As with systematic desensitisation, the client is taught relaxation techniques to cope with the anxiety produced by the situation. The example of the client with a fear of spiders will be used to demonstrate in vivo desensitization. To begin with the client would be shown a spider in a container on the other side of the room for one minute. This would gradually increase in time as well as the client getting closer to the spider until eventually the client is able to be sitting near the spider for a prolonged period.
Flooding: Floodinginvolves the client being exposed to the actual or imagined fearful situation for a prolonged period of time. The example of the client with the spider fear would be that the client would be exposed to the spider or the thought of a spider for a prolonged period of time and uses relaxation techniques to cope. There may be ethical issues in using these techniques with certain fears or traumatic events and the client should be provided with information on the techniques before utilising them so he or she understands the process.
Aversion Therapy: The most controversial of the behavioural treatments, aversion therapy is used by therapists as a last resort to an aversive behaviour (Weiten, 2007). This treatment involves pairing the aversive behaviour (such as drinking alcohol) with a stimulus with an undesirable response (such as a medication that induces vomiting when taken with alcohol). This is designed to reduce the targeted behaviour (drinking alcohol) even when the stimulus with the undesirable response is not taken (medication).
Modelling: Modelling is used as a treatment that involves improving interpersonal skills such as communication and how to act in a social setting.

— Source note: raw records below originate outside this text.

/-- The sv field of form M: contiguous, indexed, uniform; on mfrag it selects the transpose none, .t8, .t16 (R170). -/
inductive SV | s0 | s1 | s2
  deriving DecidableEq, Repr

/-- Operands of a form M word (R165, R170). -/
structure MOp where
  data : Sel
  base : Sel
  index : Sel
  off : BitVec 20
  wt : MWidth
  sv : SV
  k : BitVec 4
  deriving DecidableEq, Repr

/-- Operations of atom (R171). -/
inductive AtomOp | add | and | or | xor | minS | maxS | minN | maxN | xchg
  deriving DecidableEq, Repr

/-- Memory orders (R171, R140). -/
inductive Order | rlx | acq | rel | acqrel | seq
  deriving DecidableEq, Repr

/-- Scopes (R171, R137). -/
inductive Scope | grp | team | die | dev | sys
  deriving DecidableEq, Repr

/-- Declared uses of a relaxed atomic (R171, R150); none with every other order. -/
inductive Use | none | unpaired | commutative | nonordering | quantum | speculative
  deriving DecidableEq, Repr

/-- Operands of a form A word (R165, R171). -/
structure AOp where
  d : Sel
  base : Sel
  index : Sel
  data : Sel
  op : AtomOp
  order : Order
  scope : Scope
  use : Use
  w64 : Bool
  scr : Bool
  k : BitVec 4
  uni : Bool
  deriving DecidableEq, Repr

/-- Matrix element formats (R67). -/
inductive EFmt | bf16 | fp16 | e4m3 | e5m2 | dl8 | fp4
  deriving DecidableEq, Repr

/-- Operations of coll, redi, redf and scan (R173, R240). -/
inductive RedOp | add | min | max | and | or | xor
  deriving DecidableEq, Repr

/-- The in-flight counter paths (R134). -/
inductive Path | spill | shared | scratch | copy | engine | syscall
  deriving DecidableEq, Repr

/-- Who issues a word: slot of a group (the group named by its location, coded as for dbgrd, R367), a Quartz,
service or Basalt core by its sid number (R354), or the prologue engine of a front end. -/
inductive Agent
  | group (loc : Nat) (slot : Bool)
  | quartz (n : Nat)
  | prologue (fe : Nat)
  deriving DecidableEq, Repr

/-- Access classes of a translation (R377, R391). -/
inductive Acc | read | write | atomic | fetch
  deriving DecidableEq, Repr

/-- What an SPDM request carries besides its code (R458 to R462): the requester endpoint, the session it is sent in, its bytes,
whether it asks for a signature of its measurements, and whether its header version, its form and its decryption are good. -/
structure SpdmMsg where
  ep : Nat
  session : Option Nat
  bytes : List Byte
  sign : Bool
  versionOk : Bool
  formOk : Bool
  decryptOk : Bool
  deriving DecidableEq, Repr
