-- ==== Sys2Proof/Machine/Virt.lean ====
section
/-! DEFINITION. Reads and writes of runs of bytes at virtual addresses of a context, page by page (R377, R384): what the
units that are not kernels use for trap frames, packets, signals and descriptors. -/

namespace Sys2Proof.Machine

/-- A run split at the 64 KiB pages: virtual address and length of each part. The fuel bounds the parts. -/
def pageRuns : Nat → Nat → Nat → List (Nat × Nat)
  | 0, _, _ => []
  | k + 1, va, n =>
    if n = 0 then []
    else
      let m := min n (65536 - va % 65536)
      (va, m) :: pageRuns k (va + m) (n - m)

/-- The parts of a run of n bytes. -/
def runsOf (va n : Nat) : List (Nat × Nat) := pageRuns (n / 65536 + 2) va n

/-- What translating a list of runs gives: physical address and length of each; a fault; or a wait. -/
inductive VRes
  | ok (l : List (Nat × Nat))
  | fault (code stage page : Nat)
  | wait
  deriving DecidableEq, Repr

/-- Translates runs in order, stopping at the first fault. -/
def translateRuns (c : Ctx) (acc : Acc) (ign : Bool) : List (Nat × Nat) → State → List (Nat × Nat) → VRes × State
  | [], s, out => (.ok out, s)
  | (va, n) :: t, s, out =>
    match translate s c va acc ign with
    | (.ok pa _, s) => translateRuns c acc ign t s (out ++ [(pa, n)])
    | (.fault k st pg, s) => (.fault k st pg, s)
    | (.wait, s) => (.wait, s)

/-- The physical places of n bytes at a virtual address. -/
def placeRun (s : State) (c : Ctx) (va n : Nat) (acc : Acc) (ign : Bool) : VRes × State :=
  translateRuns c acc ign (runsOf va n) s []

/-- The bytes of translated runs. -/
def readRuns (s : State) (l : List (Nat × Nat)) : List Byte := l.flatMap (fun r => readBytes s.hbm r.1 r.2)

/-- Writes bytes over translated runs and tells the watchers of those locations (R47, R313). -/
def writeRuns (s : State) : List (Nat × Nat) → List Byte → State
  | [], _ => s
  | (pa, n) :: t, b =>
    let w := (List.range n).map (fun j => MLoc.hbm (pa + j))
    writeRuns (performWrites s none (w.zip b)) t (b.drop n)

/-- Whether every line of translated runs verifies (R384, R385). -/
def runsOk (s : State) (l : List (Nat × Nat)) : Bool :=
  l.all (fun r => (List.range (r.2 / 64 + 2)).all (fun j =>
    decide (r.1 + r.2 ≤ (r.1 / 64 + j) * 64) || lineOk s ((r.1 / 64 + j) * 64)))

/-- The lines that runs just written cover whole verify again (R384). -/
def mended (s : State) (l : List (Nat × Nat)) : State :=
  l.foldl (fun s r => linesWritten s r.1 r.2) s

/-- Whether the lines of which translated runs cover a part only verify, so that a write can be merged into them (R384, R385). -/
def mergeOk (s : State) (l : List (Nat × Nat)) : Bool :=
  l.all (fun r =>
    (r.1 % 64 == 0 && decide (64 ≤ r.2) || lineOk s r.1)
    && ((r.1 + r.2) % 64 == 0 && decide (64 ≤ r.2) || lineOk s (r.1 + r.2 - 1)))

end Sys2Proof.Machine
end

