-- ==== Sys2Proof/Machine/Copies.lean ====
section
/-! DEFINITION. Copies (R284 to R292): templates and argument blocks, the rejections of R287, conversions, the transfer
of a copy's elements with its errors, counted fills (R129, R130), the status word. A copy's elements are moved at its
completion event, but for those that the script moves earlier (R157, log 3); a page that is not resident makes it wait on a page
request. -/

namespace Sys2Proof.Machine

/-! ### Counted lines (R129 to R131) -/

/-- Counted lines of a die. -/
def linesOf (s : State) (die : Nat) : List CLine := match mget s.dies die with | some d => d.lines | none => []

/-- The counted line of an enclave at a line number of its device addresses. -/
def findLine (s : State) (die eid line : Nat) : Option CLine :=
  (linesOf s die).find? (fun l => l.line == line && l.eid == eid)

def setLines (s : State) (die : Nat) (l : List CLine) : State := updDie s die (fun d => { d with lines := l })

/-- Drops lines of a die; answers whether one of them had a count above zero (R130): Poisoned lines have none. -/
def dropLines (s : State) (die : Nat) (p : CLine → Bool) : Bool × State :=
  let l := linesOf s die
  ((l.filter p).any (fun x => x.st != .poisoned), setLines s die (l.filter (fun x => !p x)))

/-- Drops lines for a group: underread is set in its FLAGS if a count was above zero (R130). -/
def dropFor (s : State) (loc die : Nat) (p : CLine → Bool) : State :=
  let (hit, s) := dropLines s die p
  if hit then updGroup s loc (fun g => { g with flags := g.flags ||| w64 fUnderread }) else s

/-- Set index of a line for a partition on a die: colour and line within its ways (R129). -/
def setIndex (s : State) (die part line : Nat) : Nat :=
  match colours s die part with
  | some (first, b) => (first + colourSlot b line) * 1536 + line / 2 ^ b % 1536
  | none => 0

/-- The highest-numbered cache way of a line's set index that holds no counted line; at most 15 ways hold one (R129). -/
def freeWay (s : State) (die part line : Nat) : Option Nat :=
  let used := ((linesOf s die).filter (fun l =>
    l.part == part && decide (l.way < 16) && setIndex s die part l.line == setIndex s die part line)).map (·.way)
  if 15 ≤ used.length then none
  else ((List.range 16).reverse.filter (fun w => decide (waysOf s part ≤ w) && !used.contains w)).head?

/-! ### Templates (R286) -/

/-- Doubleword n of a template or block. -/
def dwAt (l : List Byte) (n : Nat) : Nat := leNat ((l.drop (8 * n)).take 8)

def tSrck (t : List Byte) : Nat := fldN (dwAt t 0) 0 4
def tDstk (t : List Byte) : Nat := fldN (dwAt t 0) 4 4
def tEsz (t : List Byte) : Nat := fldN (dwAt t 0) 8 4
def tNdim (t : List Byte) : Nat := fldN (dwAt t 0) 12 2
def tConv (t : List Byte) : Nat := fldN (dwAt t 0) 16 8
def tReaders (t : List Byte) : Nat := fldN (dwAt t 0) 24 8
def tShadow (t : List Byte) : Bool := bitN (dwAt t 0) 32
def tSignal (t : List Byte) : Bool := bitN (dwAt t 0) 33
def tSat (t : List Byte) : Bool := bitN (dwAt t 0) 34
/-- Count of dimension n. -/
def tCount (t : List Byte) (n : Nat) : Nat := fldN (dwAt t (1 + n / 2)) (32 * (n % 2)) 32
/-- Source stride of dimension n, from 1 to 3. -/
def tSstr (t : List Byte) (n : Nat) : Int := sextN 32 (fldN (dwAt t (3 + (n - 1) / 2)) (32 * ((n - 1) % 2)) 32)
/-- Destination stride of dimension n, from 1 to 3. -/
def tDstr (t : List Byte) (n : Nat) : Int := sextN 32 (fldN (dwAt t (4 + n / 2)) (32 * (n % 2)) 32)
def tEndpoint (t : List Byte) : Nat := fldN (dwAt t 6) 0 32

/-- Formats of a conversion (R288). -/
def convFmt (n : Nat) : VTy :=
  if n = 1 then .bf16 else if n = 2 then .f16 else if n = 3 then .e4m3 else if n = 4 then .e5m2 else if n = 5 then .fp4
  else .dl8
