/-! ### mdrain (R302) -/

/-- The scale operands of a drain that are present: what the handle reaches, its start, the bytes read; none if a handle is of another
space (R302). -/
def scaleTarget (s : State) (g : Group) (h : Sel) (n : Nat) : Option (Option (Target × Nat × Nat)) :=
  if h == 0 then some none else (target_ s g h [2, 3]).map (fun x => some (x.1, x.2, n))

/-- The range that a scale operand reads: space, address, bytes. -/
def scaleRange (x : Target × Nat × Nat) : Nat × Nat × Nat := (x.1.space, x.2.1 + x.1.shift, x.2.2)

/-- The checks of a drain's scale operands, in the order of R109 over all of them (R278, R302): cause, space, address. -/
def scaleFault (s : State) (loc : Nat) (g : Group) (l : List (Target × Nat × Nat)) : Option (Nat × Nat × Nat) :=
  let tag (c : Nat) (x : Option (Nat × Nat)) : Option (Nat × Nat × Nat) := x.map (fun r => (c, r.1, r.2))
  (tag cAperture (windowFault (l.map scaleRange)) :: l.map (fun x => tag cBounds (targetPast s loc g x.1 x.2.1 x.2.2 [scaleRange x]))
    ++ l.map (fun x => if x.1.rd then none else some (cPerm, x.1.space, x.2.1 + x.1.shift))).findSome? id

/-- The bytes of a drain's scales; none when absent. -/
def scaleBytes (s : State) (loc : Nat) (g : Group) (p : Option (Nat × Nat)) (n : Nat) : List Byte :=
  match p with
  | some (sp, a) => (spaceLocs s loc g sp a n).map (readLoc s)
  | none => []

/-- R302 mdrain. -/
def execMdrain (t hRow hCol : Sel) (o : VTy) (sat : Bool) (s : State) : Out :=
  groupWord (.mdrain t hRow hCol o sat) s (fun s loc g sl =>
    if shapeLeft g then .stall s
    else if !shG g.shape then raise s cIllegalOpcode
    else
      match scaleTarget s g hRow g.region.1, scaleTarget s g hCol g.region.2.1 with
      | some r, some c =>
        let l := r.toList ++ c.toList
        let cov := rangesCover s g (l.map scaleRange)
        let place (x : Option (Target × Nat × Nat)) : Option (Nat × Nat) := x.map (fun y => ((scaleRange y).1, (scaleRange y).2.1))
        match scaleFault s loc g l with
        | some f => raiseAt s f.1 none f.2.1 f.2.2
        | none => tileWord s loc g sl cov (if l.isEmpty then 0x100 else sourcesCover s g (l.map (fun x => [scaleRange x])))
            (l.filterMap (fun x => x.1.aliased)) (.drain (t.toNat % 32) (place r) (place c) none o sat 0)
      | _, _ => raise s cBadHandle)

/-- One drained element (R101, R302): encoding and flags. Scale bytes are as read, or absent. DEDUCED (log 73): the scale code 0xFF of
R101 makes the element a NaN for DL8 too, whose R302 calls a scale byte a signed decade shift. -/
def drainElem (o : VTy) (sat : Bool) (acc : W32) (r c : Option Byte) : Nat × Nat :=
  let x := val .f32 acc.toNat
  let shift (b : Option Byte) : Int := match b with | some b => sextN 8 b.toNat | none => 0
  let power (b : Option Byte) : Int := match b with | some b => (b.toNat : Int) - 127 | none => 0
  if r == some 0xFF || c == some 0xFF then (canonNan o, fInvalid)
  else if o == .dl8 then
    let d := shift r + shift c
    round .dl8 .rne sat false (xMul x (if 0 ≤ d then .fin false (10 ^ d.toNat) 1 else .fin false 1 (10 ^ (-d).toNat)))
  else
    let p := pow2 (power r + power c)
    round o .rne sat false (xMul x (.fin false p.1 p.2))

/-- The pieces of one row of a drain (R302): queue elements in ascending piece number. -/
def drainRow (w : MatWork) (tiles : KMap W32) (t i : Nat) (row col : List Byte) (o : VTy) (sat : Bool) (width : Nat) :
    List QElem :=
  let mg := shM w.shape
  let pieces := 64 / width
  (List.range pieces).map (fun p =>
    let l := (List.range width).map (fun n =>
      let j := p * width + n
      if i < w.region.1 && j < w.region.2.1 then
        let e := drainElem o sat (mgetD tiles (4096 * t + 64 * i + j) 0) row[i]? col[j]?
        (n, zextN (fbits o) e.1, e.2)
      else (n, 0, 0))
    let last := i + 1 == mg && p + 1 == pieces
    { work := w.id, ready := true, last := last,
      header := w64 (i + 64 * p + 256 * t + (if last then 2 ^ 13 else 0) + 2 ^ 16 * VTy.code o),
      lanes := l.map (fun x => (x.1, [w32 x.2.1])), regs := 1, flags := l.foldl (fun a x => a ||| x.2.2) 0 })

/-- Puts pieces in the places that a restored drain holds in q0 (R408). -/
def fillPlaces (id : Nat) : List QElem → List QElem → List QElem
  | [], _ => []
  | q, [] => q
  | e :: t, x :: xs => if e.work == id && !e.ready then x :: fillPlaces id t xs else e :: fillPlaces id t (x :: xs)

/-- R302: the engine pushes the next row of a drain when its tile, its scales and the room of q0 allow. -/
def execMdrainRowPush (core id : Nat) (s : State) : Out :=
  .next (match matWork s core id with
    | none => s
    | some w =>
      match mget s.groups w.loc, w.op with
      | some g, .drain t row col sc o sat next =>
        let c := coreOf s core
        let earlier := (c.mat.takeWhile (fun x => x.id != id)).any (fun x =>
          x.loc == w.loc && (match x.op with | .drain _ _ _ _ _ _ _ => true | _ => false))
        let q := mgetD g.queue 0 []
        let placed := q.any (fun e => e.work == id && !e.ready)
        if !firstOnTile c.mat w || earlier || !sourceReady g id || (!placed && 256 < q.length + 64 / g.width) then s
        else
          let scales := sc.getD (scaleBytes s w.loc g row w.region.1, scaleBytes s w.loc g col w.region.2.1)
          let es := drainRow w c.tiles t next scales.1 scales.2 o sat g.width
          let s := updGroup s w.loc (fun g =>
            { g with queue := msetD g.queue 0 (if placed then fillPlaces id q es else q ++ es) [] })
          if next + 1 = shM w.shape then
            let s := updCore s core (fun c => { c with mat := c.mat.filter (fun x => x.id != id) })
            settleTiles 17 (engineDone s w.loc id 0) core
          else
            updCore s core (fun c => { c with mat := c.mat.map (fun x =>
              if x.id = id then { x with op := .drain t row col (some scales) o sat (next + 1) } else x) })
      | _, _ => s)

/-- Whether an mloop of the group, issued before a store, still has to read one of the bytes stored (R159). -/
def heldByLoop (s : State) (loc : Nat) (g : Group) (p : Pend) : Bool :=
  match p.act with
  | .store w =>
    (coreOf s (locCore loc)).mat.any (fun x => x.loc == loc && decide (x.id < p.id) &&
      (rangeLocs s loc g (loopRanges x)).any (fun l => w.any (fun y => y.1 == l)))
  | _ => false

end Sys2Proof.Machine
end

Techniques involved in modelling are live modelling, symbolic modelling, role-playing, participant modelling and covert modelling. Live modelling involves the client watching a “model” such as the counsellor perform a specific behaviour, the client then copies this behaviour. Symbolic modelling involves the client watching a behaviour indirectly such as a video.
Role-playing is where the counsellor role-plays a behaviour with the client in order for the client to practice the behaviour. Participant modelling involves the counsellor modelling the behaviour and then getting the client to practice the behaviour while the counsellor performs the behaviour. Covert modelling is where the client cannot watch someone perform the behaviour but instead the counsellor gets the client to imagine a model performing the behaviour (Sharf, 2000).
Biofeedback: Biofeedback involves the therapist getting feedback of the client’s bodily functions and in turn providing the information to clients to help him or her engage in relaxation techniques (Weiten, 2007). For example, during a therapy session the client is hooked up to an electromyograph (EMG) to measure the skeletal-muscular tension in the body. This information is then used for the client to help control their physiological responses and implement relaxation techniques.
Implement the Plan
This involves the plan that has been developed being implemented for the process of change to occur.
The progress of the plan is assessed and the plan is evaluated. The plan is revised for any areas of need and successes are reinforced. Reinforcing success helps to keep the client motivated and ensures more success.
Continue the Process
This is the process is continued by ensuring plans are continued and that plans include preventing relapse of problems.